Everything in any news story, about Egypt or lobster tanks or transgender monkeys or whatever, is part of the orange slice of the chart.

[-] mozz@lemmy.sdf.org 6 points 10 months ago

Yeah. The US government is one of the biggest and most byzantine entities on the planet. You're going to be able to find some bullshit in there if you look. But that doesn't all of a sudden mean this culture-war pettiness is the whole problem, and the tax breaks and giveaways for the rich and the Death Star defense budget all of a sudden aren't relevant to the discussion.

[-] mozz@lemmy.sdf.org 10 points 10 months ago

Among notable instances, the National Institutes of Health allocated funds to study Russian cats on treadmills; photos of Barbies were utilized as identification to obtain COVID relief funds; the Department of Defense lost $169 million of outdoor-stored military gear; $6 million went towards tourism in Egypt by the United States Agency for International Development; and the Small Business Administration provided over $200 million to "struggling" music artists such as Post Malone, Chris Brown and Lil Wayne.

Oh, so it's culture-war bullshit.
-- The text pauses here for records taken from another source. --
-- ==== Sys2Proof/Laws/State.lean ====
section
/-! SUPPORT. What each update of the state, the chip and a thread leaves as it was, field by field. -/
set_option Elab.async false
namespace Sys2Proof.Machine
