/-- A scrub of an address of main memory acts where the location is this package's own and not in the device window. -/
theorem exec_patrolScrub_of_main {addr : Word} {s : State} {l : Nat} (h : s.chip.mapped addr.toNat = .main l) (found : ScrubResult) :
    exec (.patrolScrub addr found) s = .next
      (if (l / 2 ^ 51 % 32 = s.chip.pkg && l / 2 ^ 48 % 8 ≠ 5) = true then s.afterScrub l found else s) := by
  have passed (p q : Prop) [Decidable p] [Decidable q] : (decide (¬ p) || decide q) = !(decide p && decide (¬ q)) := by
    rw [Bool.not_and, decide_not, decide_not, Bool.not_not]
  change execPatrolScrub addr found s = _
  simp only [execPatrolScrub, h, bits_package, bits_region, ne_eq, passed]
  cases decide (l / 2 ^ 51 % 32 = s.chip.pkg) && decide (¬ l / 2 ^ 48 % 8 = 5) with
  | true => cases found <;> rfl
  | false => rfl

/-- A scrub of a location acts by what it finds. -/
theorem exec_patrolScrub_of_some {addr : Word} {s : State} {l : Nat} (h : s.chip.scrubbed addr.toNat = some l) (found : ScrubResult) :
    exec (.patrolScrub addr found) s = .next (s.afterScrub l found) := by
  unfold Chip.scrubbed at h
  split at h
  next k hk =>
    rw [exec_patrolScrub_of_main hk]
    split at h
    next hmine =>
      obtain rfl : k = l := Option.some.inj h
      rw [if_pos hmine]
    next => cases h
  next => cases h

/-- A scrub of any other address does nothing. -/
theorem exec_patrolScrub_of_none {addr : Word} {s : State} (h : s.chip.scrubbed addr.toNat = none) (found : ScrubResult) :
    exec (.patrolScrub addr found) s = .next s := by
  cases hk : s.chip.mapped addr.toNat with
  | main l =>
    rw [exec_patrolScrub_of_main hk, if_neg]
    intro hmine
    simp only [Chip.scrubbed, hk, if_pos hmine] at h
    cases h
  | _ =>
    change execPatrolScrub addr found s = _
    simp only [execPatrolScrub, hk, done]

/-! ## The rows -/

/-- Settles O44: each row is the step's own case. -/
theorem errorsAndTemperature : Obligations.ErrorsAndTemperature := by
  intro a b stack celsius ldie channel addr found q hq
  simp only [rasRows, List.mem_cons, List.not_mem_nil, or_false] at hq
  rcases hq with rfl | rfl | rfl | rfl | rfl | rfl | rfl | rfl | rfl | rfl | rfl | rfl | rfl | rfl
  all_goals intro s hok
  -- the lane repair and the fenced stack
  · obtain ⟨⟨ha, hb⟩, hab⟩ : (a < 10 ∧ b < 10) ∧ a ≠ b := by simpa using hok
    exact exec_ucieLaneRepair ha hb hab s
  · have hs : s.subject < 16 := by simpa using hok
    exact congrArg (fun c => Host.Outcome.next { s with chip := c }) (fenceStack_of_lt hs)
  -- a stack's temperature: below 93, up to 95, up to 105, above
  · obtain ⟨hs, hc⟩ : stack < 16 ∧ celsius < 93 := by simpa using hok
    rw [exec_stackTemperatureChange_of_le hs (by omega), halvedAt_of_lt _ _ hc]
    rfl
  · obtain ⟨⟨hs, hlo⟩, hhi⟩ : (stack < 16 ∧ 93 ≤ celsius) ∧ celsius ≤ 95 := by simpa using hok
    rw [exec_stackTemperatureChange_of_le hs (by omega), halvedAt_of_between _ _ hlo hhi]
    rfl
  · obtain ⟨⟨hs, hlo⟩, hhi⟩ : (stack < 16 ∧ 95 < celsius) ∧ celsius ≤ 105 := by simpa using hok
    rw [exec_stackTemperatureChange_of_le hs hhi, halvedAt_of_gt _ _ hlo]
    rfl
  · obtain ⟨hs, hc⟩ : stack < 16 ∧ 105 < celsius := by simpa using hok
    rw [exec_stackTemperatureChange_of_gt hs hc, halvedAt_of_gt _ _ (by omega)]
    rfl
  -- a scrub of a location here, and elsewhere
  · have hmine : (s.chip.scrubbed addr.toNat).isSome = true := hok
    obtain ⟨l, hl⟩ := Option.isSome_iff_exists.1 hmine
    rw [exec_patrolScrub_of_some hl]
    obtain rfl : (s.chip.scrubbed addr.toNat).getD 0 = l := by rw [hl]; rfl
    cases found <;> rfl
  · have hmine : (s.chip.scrubbed addr.toNat).isNone = true := hok
    exact exec_patrolScrub_of_none (Option.isNone_iff_eq_none.1 hmine) found
  -- a failed channel; the junction temperatures, the power cap and the failure of L-die 0 have one case each
  · obtain ⟨hl, hc⟩ : ldie < 2 ∧ channel < 16 := by simpa using hok
    exact exec_lpddrChannelFailed hl hc s
  all_goals rfl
Neat.

"Who’s to blame for our crushing level of debt? Everybody,"

Oooooh... okay, I get it now. It's a desperate attempt to find a catchy and memorable thing to blame that isn't "we give money to rich people by the trillions and tax them less than we do the electricians." $6 million is like a week's worth of lost tax revenue from any one of 500 different companies. But sure, tourism in Egypt is the problem. Everyone please remember that.